The film cuts between Olivier and the two Camilles’ travails from there. Kramer brings us to this sundering moment after twenty minutes of inhabiting Camille’s perspective. For some, the leap from a narrative of feminist discontent to surrealist frivolity about the interiority of our “stuff” is too big to make. For others, especially patrons of Kramer’s other films, like Please Baby Please, Give Me Pity!, and Ladyworld, By Design will come as a delirious joy in its own league among American independent cinema. Kramer doesn’t have one idea in By Design; she has all of them, and packages them with the absurd humor, snappy patter, and aesthetic excesses that inform her work.

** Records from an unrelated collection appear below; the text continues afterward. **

/-! ## Operands -/

/-- The little-endian number of `n` bytes that `rd` gives from `a` on. -/
def rdNum (rd : Nat → Byte) (a : Nat) : Nat → Nat
  | 0 => 0
  | n + 1 => rdNum rd a n + (rd (a + n)).toNat * 256 ^ n

/-- One stored element: row `r`, place `c` of `per` in the row; for a block format with its scale and nudge, raising BN
for a NaN block. -/
def elemAt (rd : Nat → Byte) (f : Fmt) (a : Arith) (addr stride side per r c : Nat) : Num × Nat :=
  if isBlock f then
    let code := (rdNum rd (addr + r * stride + c * fmtBits f / 8) 2 >>> (c * fmtBits f % 8)) % 2 ^ fmtBits f
    let se := side + (r * ((per + 31) / 32) + c / 32) * sideBytes f
    let sc := (rd se).toNat
    let nd := if f = .xf4 then ((rd (se + 1)).toNat >>> (2 * (c % 32 / 8))) % 4 else 0
    (blockElem f code sc nd, if sc = 255 then fBN else 0)
  else
    decodeNum f a.subn (rdNum rd (addr + r * stride + c * (fmtBits f / 8)) (fmtBits f / 8))

/-- A product with the operand scales applied exactly (R65). -/
def scaleOf (f : Fmt) (w : Nat) : Num :=
  if scaledFmt f && w != 0 then (decodeNum .fp32 true w).1 else .fin false 1 0

/-- The stored place of position `k` of a row of B, none when pruned (R120, R121). -/
def keptPlace (d : Nat) (rdM : Nat → Byte) (n k : Nat) : Option Nat :=
  if mxSp24 d then
    let nib := ((rdM (mxMeta d + skipBytes d + n * metaRow d + k / 8)).toNat >>> (4 * (k / 4 % 2))) % 16
    if k % 4 = nib % 4 then some (k / 4 * 2) else if k % 4 = nib / 4 then some (k / 4 * 2 + 1) else none
  else some k

/-- The skip map declares tile `t` zero for the rows of block `b` (R126, R127). -/
def skipped (d : Nat) (rdK : Nat → Byte) (b t : Nat) : Bool :=
  mxSkip d && (let i := b * kTiles d + t; ((rdK (mxMeta d + i / 8)).toNat >>> (i % 8)) % 2 == 1)

/-- The map skips K tile `t` for every block: no visit of it is made, and its weight set is not loaded (R127). -/
def tileSkipped (d : Nat) (rdK : Nat → Byte) (t : Nat) : Bool := mxSkip d && (List.range (mBlocks d)).all (fun b => skipped d rdK b t)

/-- The map skips every visit (R127). -/
def allSkipped (d : Nat) (rdK : Nat → Byte) : Bool := mxSkip d && (List.range (kTiles d)).all (tileSkipped d rdK)

/-- The bytes of row `r` of a plane and of its side plane that hold tile `k` of `tk` stored elements, `per` in a row. -/
def tilePart (f : Fmt) (addr stride side per cp tk r k : Nat) : List Region :=
  let n := min tk (per - k * tk)
  (addr + r * stride + k * tk * fmtBits f * cp / 8, (n * fmtBits f * cp + 7) / 8) ::
    (if isBlock f then [(side + (r * ((per + 31) / 32) + k * tk / 32) * sideBytes f, (n + 31) / 32 * sideBytes f)] else [])

/-- What an operation reads of A on Tuft `j` of its group, with the skip map: Tufts 0 and 2 hold A (R91), and the rows of a block
are not read at a tile that the map declares zero for it (R127). -/
def readsAOn (d j : Nat) (rdK : Nat → Byte) : List Region :=
  if mxSkip d then
    (mxMeta d, skipBytes d) :: (List.range (rowsAOn d j)).flatMap (fun r =>
      ((List.range (kTiles d)).filter (fun k => !skipped d rdK (r / blockRows d) k)).flatMap (fun k =>
        tilePart (fmtA d) (mxAAddr d) (mxAStride d) (mxASide d) (mxK d) (cparts d) (tileK d) r k))
  else if j % 2 = 0 then
    rowRegions (mxAAddr d) (mxAStride d) (rowsAOn d j) (elemBytes (fmtA d) (mxK d) * cparts d) ++ sideRegion (fmtA d) (mxASide d) (rowsAOn d j) (mxK d)
  else []

/-- What an operation reads of B on Tuft `j` of its group: Tufts 0 and 1 hold B (R91); a tile of which no visit is made is not
loaded (R127). -/
def readsBOn (d j : Nat) (rdK : Nat → Byte) : List Region :=
  if mxSkip d then
    let kept := (List.range (kTiles d)).filter (fun k => !tileSkipped d rdK k)
    let tk := if mxSp24 d then tileK d / 2 else tileK d
    (List.range (rowsBOn d j)).flatMap (fun r => kept.flatMap (fun k =>
      tilePart (fmtB d) (mxBAddr d) (mxBStride d) (mxBSide d) (bStored d) (cparts d) tk r k ++
        (if mxSp24 d then [(mxMeta d + skipBytes d + r * metaRow d + k * tileK d / 8, (tileK d + 7) / 8)] else [])))
  else if j / 2 = 0 then
    rowRegions (mxBAddr d) (mxBStride d) (rowsBOn d j) (elemBytes (fmtB d) (bStored d) * cparts d) ++
      sideRegion (fmtB d) (mxBSide d) (rowsBOn d j) (bStored d) ++ (if mxSp24 d then [(mxMeta d, rowsBOn d j * metaRow d)] else [])
  else []

/-- Every metadata nibble of the K tiles that are loaded has its first index below its second, in `rows` rows (R123). -/
def metaOk (d : Nat) (rdM rdK : Nat → Byte) (rows : Nat) : Bool :=
  !mxSp24 d || (List.range (mxK d / 4)).all (fun g => tileSkipped d rdK (4 * g / tileK d) || (List.range rows).all (fun n =>
    let nib := ((rdM (mxMeta d + skipBytes d + n * metaRow d + g / 2)).toNat >>> (4 * (g % 2))) % 16
    nib % 4 < nib / 4))

/-! ## Results -/

/-- Where the bytes of an operation come from: A, B, metadata of B and C by (Tuft of the join group, offset), the skip map, and
the descriptor by whose strides B and its metadata lie there: that of the operation that loaded the weight set (R101). -/
structure MxMem where
  a : Nat → Nat → Byte
  b : Nat → Nat → Byte
  m : Nat → Nat → Byte
  c : Nat → Nat → Byte
  k : Nat → Byte
  bd : Nat

/-- Half of the joined tile, from which on rows and columns lie on the group's second Tufts; a bound no index reaches in the other
modes. -/
def halfTile (d : Nat) : Nat := if mxMode d = 2 then joinTile d / 2 else 65536

/-- The Tuft that holds row `r` of A, column `n` of B, element (r, n) of C (R91). -/
def aTuft (d r : Nat) : Nat := 2 * (r / halfTile d)
def bTuft (d n : Nat) : Nat := n / halfTile d
def cTuft (d r n : Nat) : Nat := aTuft d r + bTuft d n

/-- Part `p` (0 real, 1 imaginary) of A[r, k]. -/
def aElem (d : Nat) (a : Arith) (mm : MxMem) (r k p : Nat) : Num × Nat :=
  elemAt (mm.a (aTuft d r)) (fmtA d) a (mxAAddr d) (mxAStride d) (mxASide d) (mxK d) (r % halfTile d) (k * cparts d + p)

/-- Part `p` of B at stored place `j` of column `n`. -/
def bElem (d : Nat) (a : Arith) (mm : MxMem) (n j p : Nat) : Num × Nat :=
  elemAt (mm.b (bTuft d n)) (fmtB d) a (mxBAddr d) (mxBStride mm.bd) (mxBSide d) (bStored d) (n % halfTile d) (j * cparts d + p)

/-- Columns of C in a row of the store that holds column `n`. -/
def cCols (d n : Nat) : Nat := rowsBOn d (bTuft d n)

/-- Part `p` of the existing C[r, n]. -/
def cElem (d : Nat) (a : Arith) (mm : MxMem) (r n p : Nat) : Num × Nat :=
  elemAt (mm.c (cTuft d r n)) (fmtC d) a (mxCAddr d) (mxCStride d) (mxCSide d) (cCols d n) (r % halfTile d) ((n % halfTile d) * cparts d + p)

/-- The positions that contribute to C[r, n]: (k, stored place). -/
def positions (d : Nat) (mm : MxMem) (r n : Nat) : List (Nat × Nat) :=
  (List.range (mxK d)).filterMap (fun k =>
    if skipped d mm.k (r / blockRows d) (k / tileK d) then none
    else (keptPlace mm.bd (mm.m (bTuft d n)) (n % halfTile d) k).map (fun j => (k, j)))

/-- The pairs of parts whose products make part `p`: (part of A, part of B, negated), in R105's order. -/
def partPairs (d p : Nat) : List (Nat × Nat × Bool) :=
  if mxCplx d then (if p = 0 then [(0, 0, false), (1, 1, true)] else [(0, 1, false), (1, 0, false)]) else [(0, 0, false)]

/-- Multiply a term by the two operand scales, exactly: Table NF-8 has them applied to the products, before the window (R65, log
entry 120). -/
def applyScales (d : Nat) (x : Num) : Num :=
  (mulNum (mulNum x (scaleOf (fmtA d) (mxScaleA d))).1 (scaleOf (fmtB d) (mxScaleB d))).1

/-- One step of the strict reference loop (R67, R105): running value and flags. The running value is kept in the inputs' format and
rounded once more where FMT_C is another (log entry 121). -/
def strictStep (d : Nat) (a : Arith) (mm : MxMem) (r n p : Nat) (acc : Num × Nat) (kj : Nat × Nat) : Num × Nat :=
  (partPairs d p).foldl (fun acc q =>
    let x := aElem d a mm r kj.1 q.1
    let y := bElem d a mm n kj.2 q.2.1
    let f := fmtA d
    let v := fmaRound f a 0 (if q.2.2 then numNegate x.1 else x.1) y.1 acc.1
    ((decodeNum f true v.1).1, acc.2 ||| v.2 ||| x.2 ||| y.2)) acc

Screenshot via Sundance Film Festival
The Object of My Affection
The film is frequently uproarious, peaking with a sequence where Aldo (Udo Kier), the chair’s eccentric creator, pitches a fit upon detecting Camille’s presence within its frame. Tunney, meanwhile, materializes with lethal line deliveries when least expected, like a tipsy punchline ninja. But the picture is heady and dense, too, reverberating so many thoughts that catching any one of them requires viewers putting in heavy legwork. By Design is about how we define ourselves by our possessions, and how friends, and even strangers, do the same; how we’re all one social interaction away from being treated as commodities rather than people; the way we anthropomorphize the objects that bring us the most happiness; and the utter devastation these fixations wreak on our wellness.
This, perhaps, explains the failure of Sundance attendees to gravitate toward Kramer’s movies: they defy instant gratification and easy comprehension, and are thoroughly amusing despite layers of opaque flamboyance. By Design may be her most entertaining project yet, thanks to Lewis’ comic daring. She spends the bulk of the movie prone, an object acted on, like the chair itself; the notion of Lewis serving as a prop is chuckle-worthy at face value. But as By Design moves further along, Camille’s circumstances reshape into tragedy, and Lewis’ portrait of this woman, who makes the ultimate rejection of her predetermined function in society by refusing to abide by its rules, likewise cuts a bolder figure.
Athie is her lovelorn, romantic foil, a source of cool in a place of camp. Even Olivier is susceptible to screwball outbursts, though. After all, the more we obsess about prized belongings, the more foolish we look. That’s part of Kramer’s point; that’s By Design.